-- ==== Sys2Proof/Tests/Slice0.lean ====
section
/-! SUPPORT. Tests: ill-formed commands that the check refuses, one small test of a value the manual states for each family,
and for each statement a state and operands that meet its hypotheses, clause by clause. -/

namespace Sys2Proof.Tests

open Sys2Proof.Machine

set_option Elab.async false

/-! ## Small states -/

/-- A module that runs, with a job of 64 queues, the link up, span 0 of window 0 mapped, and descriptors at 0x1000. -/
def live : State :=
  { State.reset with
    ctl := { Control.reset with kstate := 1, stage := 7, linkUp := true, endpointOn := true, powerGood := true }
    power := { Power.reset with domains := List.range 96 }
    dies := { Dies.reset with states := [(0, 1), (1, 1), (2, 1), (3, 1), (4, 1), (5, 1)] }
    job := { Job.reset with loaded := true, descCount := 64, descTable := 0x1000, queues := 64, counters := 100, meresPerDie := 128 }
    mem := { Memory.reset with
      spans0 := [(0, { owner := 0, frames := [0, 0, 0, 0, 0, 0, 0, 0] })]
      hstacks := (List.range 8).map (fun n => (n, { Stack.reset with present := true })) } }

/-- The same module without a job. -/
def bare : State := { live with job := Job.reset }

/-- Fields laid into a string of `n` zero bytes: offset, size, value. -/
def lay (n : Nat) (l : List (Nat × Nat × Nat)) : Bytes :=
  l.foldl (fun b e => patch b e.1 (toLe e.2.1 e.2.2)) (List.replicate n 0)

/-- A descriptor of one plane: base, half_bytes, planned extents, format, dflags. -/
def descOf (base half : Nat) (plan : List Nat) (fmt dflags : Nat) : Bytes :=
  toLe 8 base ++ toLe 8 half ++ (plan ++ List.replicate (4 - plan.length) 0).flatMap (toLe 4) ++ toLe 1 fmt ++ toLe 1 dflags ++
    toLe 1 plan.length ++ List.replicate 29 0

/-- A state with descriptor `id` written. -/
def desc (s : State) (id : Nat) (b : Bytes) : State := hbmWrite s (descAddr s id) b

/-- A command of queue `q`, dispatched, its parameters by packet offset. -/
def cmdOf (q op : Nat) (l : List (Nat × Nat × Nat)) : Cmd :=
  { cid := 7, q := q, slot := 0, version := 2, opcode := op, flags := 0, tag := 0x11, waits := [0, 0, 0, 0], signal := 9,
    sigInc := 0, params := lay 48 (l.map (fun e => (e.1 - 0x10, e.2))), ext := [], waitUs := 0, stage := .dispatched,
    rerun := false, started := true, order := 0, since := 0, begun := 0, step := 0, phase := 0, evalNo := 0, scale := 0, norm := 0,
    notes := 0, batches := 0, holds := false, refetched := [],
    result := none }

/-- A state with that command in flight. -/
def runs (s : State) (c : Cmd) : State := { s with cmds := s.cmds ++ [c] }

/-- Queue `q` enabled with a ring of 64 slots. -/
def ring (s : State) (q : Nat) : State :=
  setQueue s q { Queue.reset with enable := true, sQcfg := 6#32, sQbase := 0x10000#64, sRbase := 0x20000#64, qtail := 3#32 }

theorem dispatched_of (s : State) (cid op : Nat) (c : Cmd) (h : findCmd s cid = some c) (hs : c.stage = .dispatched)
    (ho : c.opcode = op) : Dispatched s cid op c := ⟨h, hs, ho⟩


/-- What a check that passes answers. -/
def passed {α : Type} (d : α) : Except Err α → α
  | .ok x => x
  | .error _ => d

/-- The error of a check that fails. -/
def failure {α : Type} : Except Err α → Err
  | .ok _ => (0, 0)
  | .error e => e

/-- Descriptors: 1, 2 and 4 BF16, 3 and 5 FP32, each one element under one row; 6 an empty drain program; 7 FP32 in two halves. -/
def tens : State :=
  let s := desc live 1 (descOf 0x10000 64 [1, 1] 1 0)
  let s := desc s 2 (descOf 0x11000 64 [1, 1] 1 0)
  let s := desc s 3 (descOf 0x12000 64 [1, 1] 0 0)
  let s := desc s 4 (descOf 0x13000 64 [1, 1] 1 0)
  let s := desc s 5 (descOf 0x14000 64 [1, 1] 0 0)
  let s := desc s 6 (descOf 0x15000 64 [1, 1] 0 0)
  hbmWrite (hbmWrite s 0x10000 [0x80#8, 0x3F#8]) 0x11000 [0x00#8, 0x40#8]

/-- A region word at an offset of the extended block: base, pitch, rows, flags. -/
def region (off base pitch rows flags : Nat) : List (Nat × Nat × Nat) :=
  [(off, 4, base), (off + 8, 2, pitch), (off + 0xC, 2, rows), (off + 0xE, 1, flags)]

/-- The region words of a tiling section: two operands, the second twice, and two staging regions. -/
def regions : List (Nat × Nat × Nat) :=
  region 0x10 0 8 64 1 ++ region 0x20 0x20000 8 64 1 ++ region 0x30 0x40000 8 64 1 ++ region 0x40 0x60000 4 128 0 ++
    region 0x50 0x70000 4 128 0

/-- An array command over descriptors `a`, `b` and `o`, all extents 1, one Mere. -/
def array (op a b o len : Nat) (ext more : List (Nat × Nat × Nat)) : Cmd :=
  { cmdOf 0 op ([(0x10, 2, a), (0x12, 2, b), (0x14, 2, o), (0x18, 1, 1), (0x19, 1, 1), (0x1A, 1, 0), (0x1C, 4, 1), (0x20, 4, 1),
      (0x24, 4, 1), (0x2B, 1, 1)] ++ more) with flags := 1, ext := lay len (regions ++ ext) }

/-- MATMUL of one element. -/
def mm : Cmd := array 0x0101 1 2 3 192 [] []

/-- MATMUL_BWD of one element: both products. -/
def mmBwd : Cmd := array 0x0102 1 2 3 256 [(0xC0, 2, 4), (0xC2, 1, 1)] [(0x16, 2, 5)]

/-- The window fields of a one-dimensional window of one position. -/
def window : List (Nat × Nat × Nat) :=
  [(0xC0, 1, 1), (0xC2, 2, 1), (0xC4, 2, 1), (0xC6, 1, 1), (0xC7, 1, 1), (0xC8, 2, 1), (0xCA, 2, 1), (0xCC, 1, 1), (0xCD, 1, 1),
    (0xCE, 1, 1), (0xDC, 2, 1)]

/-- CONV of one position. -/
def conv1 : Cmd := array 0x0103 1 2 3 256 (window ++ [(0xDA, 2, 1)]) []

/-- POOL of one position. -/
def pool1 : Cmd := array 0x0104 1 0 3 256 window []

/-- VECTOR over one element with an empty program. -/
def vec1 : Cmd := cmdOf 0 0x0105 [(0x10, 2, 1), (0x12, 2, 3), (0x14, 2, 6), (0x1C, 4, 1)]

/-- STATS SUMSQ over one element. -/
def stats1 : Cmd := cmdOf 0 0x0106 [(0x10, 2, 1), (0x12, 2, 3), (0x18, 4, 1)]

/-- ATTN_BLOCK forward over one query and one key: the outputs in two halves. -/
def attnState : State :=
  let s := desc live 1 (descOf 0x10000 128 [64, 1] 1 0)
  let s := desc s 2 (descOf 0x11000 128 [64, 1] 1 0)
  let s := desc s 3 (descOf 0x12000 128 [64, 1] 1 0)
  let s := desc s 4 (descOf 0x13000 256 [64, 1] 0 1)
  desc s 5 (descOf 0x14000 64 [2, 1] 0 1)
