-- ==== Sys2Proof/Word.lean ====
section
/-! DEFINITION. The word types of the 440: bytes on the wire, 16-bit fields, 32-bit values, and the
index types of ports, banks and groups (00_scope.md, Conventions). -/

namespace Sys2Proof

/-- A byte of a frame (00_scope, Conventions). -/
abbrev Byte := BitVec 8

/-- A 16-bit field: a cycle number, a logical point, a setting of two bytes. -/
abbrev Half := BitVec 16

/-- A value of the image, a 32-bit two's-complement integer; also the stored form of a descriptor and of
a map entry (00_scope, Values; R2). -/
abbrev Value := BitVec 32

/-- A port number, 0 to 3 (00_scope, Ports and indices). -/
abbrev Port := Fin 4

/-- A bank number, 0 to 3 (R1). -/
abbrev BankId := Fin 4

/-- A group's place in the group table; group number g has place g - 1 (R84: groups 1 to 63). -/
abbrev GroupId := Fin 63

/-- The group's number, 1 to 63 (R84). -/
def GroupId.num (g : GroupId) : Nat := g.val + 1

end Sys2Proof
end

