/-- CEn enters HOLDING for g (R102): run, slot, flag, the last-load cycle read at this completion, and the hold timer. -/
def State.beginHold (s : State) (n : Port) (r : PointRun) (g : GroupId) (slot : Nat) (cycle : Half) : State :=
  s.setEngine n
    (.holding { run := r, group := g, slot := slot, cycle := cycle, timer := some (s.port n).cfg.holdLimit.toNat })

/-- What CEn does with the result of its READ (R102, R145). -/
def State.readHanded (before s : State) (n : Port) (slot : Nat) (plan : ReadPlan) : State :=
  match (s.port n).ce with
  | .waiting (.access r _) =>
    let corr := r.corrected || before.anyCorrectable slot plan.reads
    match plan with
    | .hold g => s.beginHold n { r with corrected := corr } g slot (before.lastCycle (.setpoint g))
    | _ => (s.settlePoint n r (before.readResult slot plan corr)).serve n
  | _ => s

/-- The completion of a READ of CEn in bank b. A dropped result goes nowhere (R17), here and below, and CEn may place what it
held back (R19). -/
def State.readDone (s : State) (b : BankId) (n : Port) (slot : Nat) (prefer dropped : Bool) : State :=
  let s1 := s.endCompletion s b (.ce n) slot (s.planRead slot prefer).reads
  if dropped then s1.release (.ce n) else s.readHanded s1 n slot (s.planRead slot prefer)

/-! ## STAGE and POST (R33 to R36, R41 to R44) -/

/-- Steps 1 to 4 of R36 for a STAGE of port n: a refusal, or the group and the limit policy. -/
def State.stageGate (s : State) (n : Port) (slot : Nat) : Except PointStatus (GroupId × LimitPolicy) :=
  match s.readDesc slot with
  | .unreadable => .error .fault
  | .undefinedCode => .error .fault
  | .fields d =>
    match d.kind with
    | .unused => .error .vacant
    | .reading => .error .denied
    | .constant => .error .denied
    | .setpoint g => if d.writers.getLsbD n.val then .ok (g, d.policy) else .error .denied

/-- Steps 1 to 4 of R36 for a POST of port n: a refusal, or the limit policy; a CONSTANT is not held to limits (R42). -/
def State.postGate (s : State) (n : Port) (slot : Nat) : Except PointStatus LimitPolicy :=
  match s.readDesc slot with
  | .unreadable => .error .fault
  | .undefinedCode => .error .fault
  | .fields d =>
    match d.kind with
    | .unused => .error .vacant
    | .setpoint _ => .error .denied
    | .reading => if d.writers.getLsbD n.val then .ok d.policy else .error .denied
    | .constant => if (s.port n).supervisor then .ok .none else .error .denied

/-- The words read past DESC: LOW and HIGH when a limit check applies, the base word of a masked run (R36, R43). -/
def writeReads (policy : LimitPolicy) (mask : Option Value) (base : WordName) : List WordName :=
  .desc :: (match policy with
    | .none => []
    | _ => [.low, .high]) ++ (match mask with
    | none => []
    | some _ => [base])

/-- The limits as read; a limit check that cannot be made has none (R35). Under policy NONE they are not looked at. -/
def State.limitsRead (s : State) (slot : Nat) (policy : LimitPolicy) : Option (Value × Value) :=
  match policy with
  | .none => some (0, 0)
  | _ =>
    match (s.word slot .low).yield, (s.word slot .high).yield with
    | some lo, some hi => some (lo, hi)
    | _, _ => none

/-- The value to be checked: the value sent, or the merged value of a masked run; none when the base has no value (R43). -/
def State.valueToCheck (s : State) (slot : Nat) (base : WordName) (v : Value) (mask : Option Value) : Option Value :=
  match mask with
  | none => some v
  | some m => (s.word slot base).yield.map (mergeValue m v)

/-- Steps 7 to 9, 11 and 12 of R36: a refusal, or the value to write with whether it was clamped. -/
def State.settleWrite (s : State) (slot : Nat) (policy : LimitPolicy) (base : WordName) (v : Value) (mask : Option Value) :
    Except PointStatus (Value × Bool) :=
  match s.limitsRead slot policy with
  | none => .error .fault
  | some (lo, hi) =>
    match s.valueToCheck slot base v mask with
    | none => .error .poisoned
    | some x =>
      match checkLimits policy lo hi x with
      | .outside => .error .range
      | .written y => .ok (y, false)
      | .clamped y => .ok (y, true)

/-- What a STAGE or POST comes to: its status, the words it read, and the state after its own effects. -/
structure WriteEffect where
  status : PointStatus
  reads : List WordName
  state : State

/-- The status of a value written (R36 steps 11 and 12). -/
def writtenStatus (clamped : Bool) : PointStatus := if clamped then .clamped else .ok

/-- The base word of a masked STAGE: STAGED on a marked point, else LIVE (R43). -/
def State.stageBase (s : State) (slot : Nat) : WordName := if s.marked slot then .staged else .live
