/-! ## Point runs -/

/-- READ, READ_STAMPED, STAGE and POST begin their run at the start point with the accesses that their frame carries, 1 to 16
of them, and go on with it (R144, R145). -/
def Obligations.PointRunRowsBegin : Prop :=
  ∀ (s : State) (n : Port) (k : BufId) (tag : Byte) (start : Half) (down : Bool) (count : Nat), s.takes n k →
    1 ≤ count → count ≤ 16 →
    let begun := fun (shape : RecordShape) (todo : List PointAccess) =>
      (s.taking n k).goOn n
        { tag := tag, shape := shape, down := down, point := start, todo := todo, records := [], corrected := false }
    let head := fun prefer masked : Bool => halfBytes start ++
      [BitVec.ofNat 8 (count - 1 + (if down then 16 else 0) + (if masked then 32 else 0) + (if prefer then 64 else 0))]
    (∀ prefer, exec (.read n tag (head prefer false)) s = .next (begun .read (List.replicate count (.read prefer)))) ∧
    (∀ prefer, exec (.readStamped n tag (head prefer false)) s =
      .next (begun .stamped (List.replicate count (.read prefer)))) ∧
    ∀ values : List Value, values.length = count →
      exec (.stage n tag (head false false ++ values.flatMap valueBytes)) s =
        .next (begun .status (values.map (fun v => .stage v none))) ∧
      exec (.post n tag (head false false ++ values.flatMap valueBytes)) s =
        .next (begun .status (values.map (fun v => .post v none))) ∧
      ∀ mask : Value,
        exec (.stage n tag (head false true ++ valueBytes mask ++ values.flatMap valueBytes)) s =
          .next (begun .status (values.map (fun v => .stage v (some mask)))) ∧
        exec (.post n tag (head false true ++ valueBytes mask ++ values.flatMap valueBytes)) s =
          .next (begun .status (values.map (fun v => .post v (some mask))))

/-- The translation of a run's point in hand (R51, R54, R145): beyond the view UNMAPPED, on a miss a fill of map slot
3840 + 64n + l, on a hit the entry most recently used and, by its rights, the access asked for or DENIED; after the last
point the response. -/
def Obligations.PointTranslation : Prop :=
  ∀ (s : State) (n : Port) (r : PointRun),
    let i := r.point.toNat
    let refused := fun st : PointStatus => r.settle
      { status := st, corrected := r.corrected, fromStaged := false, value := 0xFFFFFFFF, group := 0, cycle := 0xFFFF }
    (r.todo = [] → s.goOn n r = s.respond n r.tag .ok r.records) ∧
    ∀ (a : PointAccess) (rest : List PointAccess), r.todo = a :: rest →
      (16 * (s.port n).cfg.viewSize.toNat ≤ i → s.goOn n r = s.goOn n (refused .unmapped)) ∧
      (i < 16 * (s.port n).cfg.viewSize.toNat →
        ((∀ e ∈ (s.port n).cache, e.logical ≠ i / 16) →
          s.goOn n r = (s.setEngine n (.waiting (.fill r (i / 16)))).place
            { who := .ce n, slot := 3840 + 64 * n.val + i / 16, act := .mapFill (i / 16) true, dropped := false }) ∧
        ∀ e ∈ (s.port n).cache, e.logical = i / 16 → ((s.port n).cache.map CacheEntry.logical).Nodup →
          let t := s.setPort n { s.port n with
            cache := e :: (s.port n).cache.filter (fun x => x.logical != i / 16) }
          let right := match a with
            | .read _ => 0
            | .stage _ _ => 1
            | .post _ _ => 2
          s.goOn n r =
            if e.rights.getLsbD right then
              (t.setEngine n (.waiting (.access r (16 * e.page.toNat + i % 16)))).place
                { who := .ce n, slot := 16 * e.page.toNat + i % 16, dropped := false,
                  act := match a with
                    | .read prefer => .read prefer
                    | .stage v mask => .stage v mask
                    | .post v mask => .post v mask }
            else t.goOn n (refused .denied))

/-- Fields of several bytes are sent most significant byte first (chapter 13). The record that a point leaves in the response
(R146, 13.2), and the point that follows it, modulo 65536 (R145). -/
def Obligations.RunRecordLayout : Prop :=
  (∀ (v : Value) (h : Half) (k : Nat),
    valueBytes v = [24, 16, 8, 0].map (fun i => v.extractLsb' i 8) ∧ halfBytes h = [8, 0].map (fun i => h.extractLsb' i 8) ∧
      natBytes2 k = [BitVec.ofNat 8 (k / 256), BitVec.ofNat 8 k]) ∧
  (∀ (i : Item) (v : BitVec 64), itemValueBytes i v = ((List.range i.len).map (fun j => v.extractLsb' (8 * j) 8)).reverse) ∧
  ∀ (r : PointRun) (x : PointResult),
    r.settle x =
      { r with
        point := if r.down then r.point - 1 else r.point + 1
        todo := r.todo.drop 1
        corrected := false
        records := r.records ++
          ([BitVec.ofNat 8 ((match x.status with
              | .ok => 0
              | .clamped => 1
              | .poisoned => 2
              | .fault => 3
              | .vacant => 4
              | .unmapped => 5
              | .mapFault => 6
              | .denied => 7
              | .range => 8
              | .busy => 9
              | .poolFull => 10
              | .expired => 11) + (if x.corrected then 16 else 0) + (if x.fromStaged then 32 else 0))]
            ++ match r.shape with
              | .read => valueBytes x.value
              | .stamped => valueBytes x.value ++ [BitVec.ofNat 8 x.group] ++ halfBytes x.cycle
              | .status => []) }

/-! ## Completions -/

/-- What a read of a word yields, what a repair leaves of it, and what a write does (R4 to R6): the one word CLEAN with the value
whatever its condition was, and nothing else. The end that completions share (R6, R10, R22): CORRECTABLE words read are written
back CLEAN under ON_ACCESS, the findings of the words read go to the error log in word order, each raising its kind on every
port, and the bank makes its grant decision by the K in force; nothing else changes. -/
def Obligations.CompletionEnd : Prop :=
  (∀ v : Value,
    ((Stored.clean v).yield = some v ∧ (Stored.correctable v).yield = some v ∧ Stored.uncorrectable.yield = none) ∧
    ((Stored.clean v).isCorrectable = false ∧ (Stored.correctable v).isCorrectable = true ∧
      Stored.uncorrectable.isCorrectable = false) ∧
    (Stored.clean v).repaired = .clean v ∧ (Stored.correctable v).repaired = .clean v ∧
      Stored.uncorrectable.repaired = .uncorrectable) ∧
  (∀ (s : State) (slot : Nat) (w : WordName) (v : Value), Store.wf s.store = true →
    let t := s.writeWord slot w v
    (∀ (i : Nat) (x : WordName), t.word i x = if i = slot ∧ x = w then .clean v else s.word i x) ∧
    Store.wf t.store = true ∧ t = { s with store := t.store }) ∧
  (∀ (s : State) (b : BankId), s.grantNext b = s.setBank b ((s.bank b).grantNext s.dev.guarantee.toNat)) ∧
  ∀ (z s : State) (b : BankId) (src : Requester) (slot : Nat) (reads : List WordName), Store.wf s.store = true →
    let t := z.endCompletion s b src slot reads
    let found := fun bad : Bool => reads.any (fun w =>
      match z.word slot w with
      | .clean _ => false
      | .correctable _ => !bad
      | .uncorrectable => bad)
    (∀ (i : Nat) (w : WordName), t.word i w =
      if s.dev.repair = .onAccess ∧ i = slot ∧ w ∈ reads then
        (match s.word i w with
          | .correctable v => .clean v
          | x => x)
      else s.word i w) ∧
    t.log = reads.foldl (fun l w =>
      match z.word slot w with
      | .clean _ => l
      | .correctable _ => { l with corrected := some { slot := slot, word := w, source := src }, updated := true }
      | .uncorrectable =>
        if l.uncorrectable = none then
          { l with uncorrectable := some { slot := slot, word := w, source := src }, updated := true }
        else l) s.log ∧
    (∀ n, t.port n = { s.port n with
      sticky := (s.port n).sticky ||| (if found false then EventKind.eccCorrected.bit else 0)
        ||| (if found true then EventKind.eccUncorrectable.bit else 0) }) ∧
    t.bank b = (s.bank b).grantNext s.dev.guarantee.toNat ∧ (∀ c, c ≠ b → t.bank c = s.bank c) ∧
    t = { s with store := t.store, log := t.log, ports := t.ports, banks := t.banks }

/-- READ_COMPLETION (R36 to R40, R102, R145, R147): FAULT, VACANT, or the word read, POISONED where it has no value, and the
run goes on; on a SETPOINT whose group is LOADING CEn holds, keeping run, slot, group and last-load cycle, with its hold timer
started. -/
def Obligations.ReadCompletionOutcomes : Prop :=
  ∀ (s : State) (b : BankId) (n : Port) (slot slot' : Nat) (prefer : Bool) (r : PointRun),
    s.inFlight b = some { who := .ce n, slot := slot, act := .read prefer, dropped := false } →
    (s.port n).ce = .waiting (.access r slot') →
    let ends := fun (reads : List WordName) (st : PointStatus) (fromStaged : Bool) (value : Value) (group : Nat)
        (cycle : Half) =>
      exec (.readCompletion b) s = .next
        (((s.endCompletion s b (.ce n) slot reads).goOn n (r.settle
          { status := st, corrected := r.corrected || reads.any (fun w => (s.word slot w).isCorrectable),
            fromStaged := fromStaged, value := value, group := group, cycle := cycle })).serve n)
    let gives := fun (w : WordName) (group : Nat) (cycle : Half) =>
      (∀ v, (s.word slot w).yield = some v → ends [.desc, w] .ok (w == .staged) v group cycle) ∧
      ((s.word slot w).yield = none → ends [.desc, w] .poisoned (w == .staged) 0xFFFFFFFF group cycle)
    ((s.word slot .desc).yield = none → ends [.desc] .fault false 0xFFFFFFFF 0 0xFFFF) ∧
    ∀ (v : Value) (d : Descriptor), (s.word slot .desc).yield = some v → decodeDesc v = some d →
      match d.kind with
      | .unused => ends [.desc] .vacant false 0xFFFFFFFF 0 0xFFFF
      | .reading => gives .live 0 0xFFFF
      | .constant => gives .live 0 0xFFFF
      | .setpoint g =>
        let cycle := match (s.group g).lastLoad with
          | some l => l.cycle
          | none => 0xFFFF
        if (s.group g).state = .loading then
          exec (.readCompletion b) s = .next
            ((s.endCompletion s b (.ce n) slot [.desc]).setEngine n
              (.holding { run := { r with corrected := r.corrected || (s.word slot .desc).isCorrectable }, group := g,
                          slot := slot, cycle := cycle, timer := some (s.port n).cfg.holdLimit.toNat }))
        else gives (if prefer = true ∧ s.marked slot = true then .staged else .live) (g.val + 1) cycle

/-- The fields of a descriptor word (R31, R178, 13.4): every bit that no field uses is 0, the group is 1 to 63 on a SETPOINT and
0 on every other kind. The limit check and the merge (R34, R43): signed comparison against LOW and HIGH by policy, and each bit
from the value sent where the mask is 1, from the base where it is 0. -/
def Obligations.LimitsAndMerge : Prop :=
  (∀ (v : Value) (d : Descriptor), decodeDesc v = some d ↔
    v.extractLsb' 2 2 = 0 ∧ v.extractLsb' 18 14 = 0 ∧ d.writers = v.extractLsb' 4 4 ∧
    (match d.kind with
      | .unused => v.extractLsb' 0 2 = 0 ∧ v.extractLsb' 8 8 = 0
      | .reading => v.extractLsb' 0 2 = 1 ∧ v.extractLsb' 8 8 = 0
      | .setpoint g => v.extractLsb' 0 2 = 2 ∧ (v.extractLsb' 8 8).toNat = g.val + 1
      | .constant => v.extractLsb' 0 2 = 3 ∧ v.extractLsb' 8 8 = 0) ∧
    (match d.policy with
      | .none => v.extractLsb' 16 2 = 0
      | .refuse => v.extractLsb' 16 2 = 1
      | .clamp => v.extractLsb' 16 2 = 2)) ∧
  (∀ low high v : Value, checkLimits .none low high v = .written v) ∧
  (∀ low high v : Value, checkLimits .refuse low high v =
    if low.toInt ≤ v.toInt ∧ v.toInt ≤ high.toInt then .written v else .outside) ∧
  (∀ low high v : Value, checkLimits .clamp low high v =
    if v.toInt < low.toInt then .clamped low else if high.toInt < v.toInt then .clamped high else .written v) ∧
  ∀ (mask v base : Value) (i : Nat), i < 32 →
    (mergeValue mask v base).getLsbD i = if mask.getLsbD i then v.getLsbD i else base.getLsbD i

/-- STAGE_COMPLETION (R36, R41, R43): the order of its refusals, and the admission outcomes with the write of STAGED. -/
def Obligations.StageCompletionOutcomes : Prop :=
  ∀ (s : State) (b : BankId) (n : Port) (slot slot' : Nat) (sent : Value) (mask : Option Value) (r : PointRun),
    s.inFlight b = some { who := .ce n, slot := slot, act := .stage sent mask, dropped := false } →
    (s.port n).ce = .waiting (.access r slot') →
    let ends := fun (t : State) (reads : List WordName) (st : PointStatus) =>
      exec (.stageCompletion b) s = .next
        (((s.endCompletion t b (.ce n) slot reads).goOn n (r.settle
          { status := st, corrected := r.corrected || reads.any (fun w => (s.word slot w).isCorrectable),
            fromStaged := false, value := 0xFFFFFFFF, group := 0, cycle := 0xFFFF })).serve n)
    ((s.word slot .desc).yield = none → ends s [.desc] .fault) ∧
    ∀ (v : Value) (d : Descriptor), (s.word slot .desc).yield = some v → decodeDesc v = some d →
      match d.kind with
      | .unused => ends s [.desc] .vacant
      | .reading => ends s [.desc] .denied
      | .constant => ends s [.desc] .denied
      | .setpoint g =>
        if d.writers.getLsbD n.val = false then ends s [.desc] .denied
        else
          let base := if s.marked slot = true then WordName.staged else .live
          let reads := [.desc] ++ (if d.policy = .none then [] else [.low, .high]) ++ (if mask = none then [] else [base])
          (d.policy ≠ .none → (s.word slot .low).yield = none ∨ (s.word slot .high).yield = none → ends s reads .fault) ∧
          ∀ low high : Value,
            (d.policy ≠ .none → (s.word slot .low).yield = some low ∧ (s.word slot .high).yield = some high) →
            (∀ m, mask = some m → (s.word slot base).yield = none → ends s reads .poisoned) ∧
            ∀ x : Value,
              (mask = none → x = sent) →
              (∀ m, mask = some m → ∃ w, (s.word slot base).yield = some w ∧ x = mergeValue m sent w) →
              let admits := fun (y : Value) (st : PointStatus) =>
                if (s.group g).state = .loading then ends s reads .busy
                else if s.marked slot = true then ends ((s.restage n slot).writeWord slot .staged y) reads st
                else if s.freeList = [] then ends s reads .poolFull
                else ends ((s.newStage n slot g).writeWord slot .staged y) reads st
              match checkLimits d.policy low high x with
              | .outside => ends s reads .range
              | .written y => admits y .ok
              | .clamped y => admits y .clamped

## Task to complete
What belongs in the answer is each line of the listing that contains the word "planRead".

## Answer for this exercise
  let s1 := s.endCompletion s b (.ce n) slot (s.planRead slot prefer).reads
  if dropped then s1.release (.ce n) else s.readHanded s1 n slot (s.planRead slot prefer)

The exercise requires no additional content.